ABOUT THIS TASK ::
The required output is the exact run of lines below that opens at the line with "RELEASE (R24). -/" and closes at the line with "(R31, R32). -/".

(Beginning of GIVEN DATA)

-- ==== Sys2Proof/Machine/StreamRequests.lean ====
section
/-! DEFINITION. Meanings: the requests on the stream table, CLAIM, RELEASE, JOIN, LEAVE and DETACH (R22, R24, R26, R31,
R39). -/

namespace Sys2Proof.Machine

/-- Whether a claim or release names an index out of range: 0 or above 63 (R22, R24). -/
def claimIndexRefused (index : Byte) : Bool := decide (index = 0 ∨ 63 < index.toNat)

/-- CLAIM(index, class) of Tn against own-bay/index (R22, R23, R17). -/
def claimEffect (t : Trib) (index cls : Byte) (s : State) : Answer :=
  match classOfCode cls with
  | none => .only s .range
  | some c =>
    if claimIndexRefused index then .only s .range
    else match s.find (s.ownId index) with
      | none =>
        if freeSlots s.table = 0 then .only s .full
        else
          .done { s with
            table := insertEntry
              (Entry.make (s.ownId index) c (some ⟨.trib t, .active, 0⟩) Members.empty none) s.table }
      | some e =>
        if e.members.has (.trib t) then .only s .range
        else match e.publisher with
          | none =>
            .done { s with
              table := changeEntry (s.ownId index)
                (fun e => some { e with publisher := some ⟨.trib t, .active, 0⟩, cls := c }) s.table }
          | some p =>
            if p.holder = .trib t then .done s
            else match p.state with
              | .held => .only s .held
              | .active => .only s .taken

/-- CLAIM (R22). -/
def execClaim (t : Trib) (index cls : Byte) (s : State) : Outcome :=
  .next (s.serve t (.claim t index cls) (claimEffect t index cls))

/-- RELEASE(index) of Tn (R24). -/
def releaseEffect (t : Trib) (index : Byte) (s : State) : Answer :=
  if claimIndexRefused index then .only s .range
  else match s.find (s.ownId index) with
    | none => .only s .notHeld
    | some e =>
      if e.publishedBy (.trib t) then
        .done { s with table := changeEntry (s.ownId index) Entry.unpublish s.table }
      else .only s .notHeld

/-- RELEASE (R24). -/
def execRelease (t : Trib) (index : Byte) (s : State) : Outcome :=
  .next (s.serve t (.release t index) (releaseEffect t index))

/-- Whether a JOIN of Tn is answered RANGE (R26, test 1). -/
def joinRefused (t : Trib) (id : StreamId) (p m : Nat) (s : State) : Bool :=
  s.bayRefused id.bay || decide (63 < id.index.toNat) || !within 50 16777215 p || !within 2 15 m
    || (id.bay == s.ownBay && (((s.find id).map fun e => e.publishedBy (.trib t)) == some true))
    || (id.bay == s.ownBay && id.index == 0)

/-- JOIN(bay, index, P, M) of Tn (R26 to R30). -/
def joinEffect (t : Trib) (id : StreamId) (p m : Nat) (s : State) : Answer :=
  if joinRefused t id p m s then .only s .range
  else if s.find id = none ∧ freeSlots s.table = 0 then .only s .full
  else .done { s with table := joinTable (id.bay == s.ownBay) id (.trib t) p m s.table }

/-- JOIN (R26). -/
def execJoin (t : Trib) (bay index : Byte) (p : BitVec 24) (m : Byte) (s : State) : Outcome :=
  .next (s.serve t (.join t bay index p m) (joinEffect t ⟨bay, index⟩ p.toNat m.toNat))

/-- LEAVE(bay, index) of Tn (R31, R32). -/
def leaveEffect (t : Trib) (id : StreamId) (s : State) : Answer :=
  if s.bayRefused id.bay ∨ 63 < id.index.toNat then .only s .range
  else match s.find id with
    | none => .only s .notHeld
    | some e =>
      if e.members.has (.trib t) then .done { s with table := leaveTable id (.trib t) s.table }
      else .only s .notHeld

/-- LEAVE (R31). -/
def execLeave (t : Trib) (bay index : Byte) (s : State) : Outcome :=
  .next (s.serve t (.leave t bay index) (leaveEffect t ⟨bay, index⟩))

/-- DETACH (R39, R100): the teardown, and then the reply DONE. -/
def execDetach (t : Trib) (s : State) : Outcome :=
  .next (s.serve t (.detach t) fun s => .done (s.teardown t))

end Sys2Proof.Machine
end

(End of GIVEN DATA)

PROBLEM SOLUTION ::
/-- RELEASE (R24). -/
def execRelease (t : Trib) (index : Byte) (s : State) : Outcome :=
  .next (s.serve t (.release t index) (releaseEffect t index))

/-- Whether a JOIN of Tn is answered RANGE (R26, test 1). -/
def joinRefused (t : Trib) (id : StreamId) (p m : Nat) (s : State) : Bool :=
  s.bayRefused id.bay || decide (63 < id.index.toNat) || !within 50 16777215 p || !within 2 15 m
    || (id.bay == s.ownBay && (((s.find id).map fun e => e.publishedBy (.trib t)) == some true))
    || (id.bay == s.ownBay && id.index == 0)

/-- JOIN(bay, index, P, M) of Tn (R26 to R30). -/
def joinEffect (t : Trib) (id : StreamId) (p m : Nat) (s : State) : Answer :=
  if joinRefused t id p m s then .only s .range
  else if s.find id = none ∧ freeSlots s.table = 0 then .only s .full
  else .done { s with table := joinTable (id.bay == s.ownBay) id (.trib t) p m s.table }

/-- JOIN (R26). -/
def execJoin (t : Trib) (bay index : Byte) (p : BitVec 24) (m : Byte) (s : State) : Outcome :=
  .next (s.serve t (.join t bay index p m) (joinEffect t ⟨bay, index⟩ p.toNat m.toNat))

/-- LEAVE(bay, index) of Tn (R31, R32). -/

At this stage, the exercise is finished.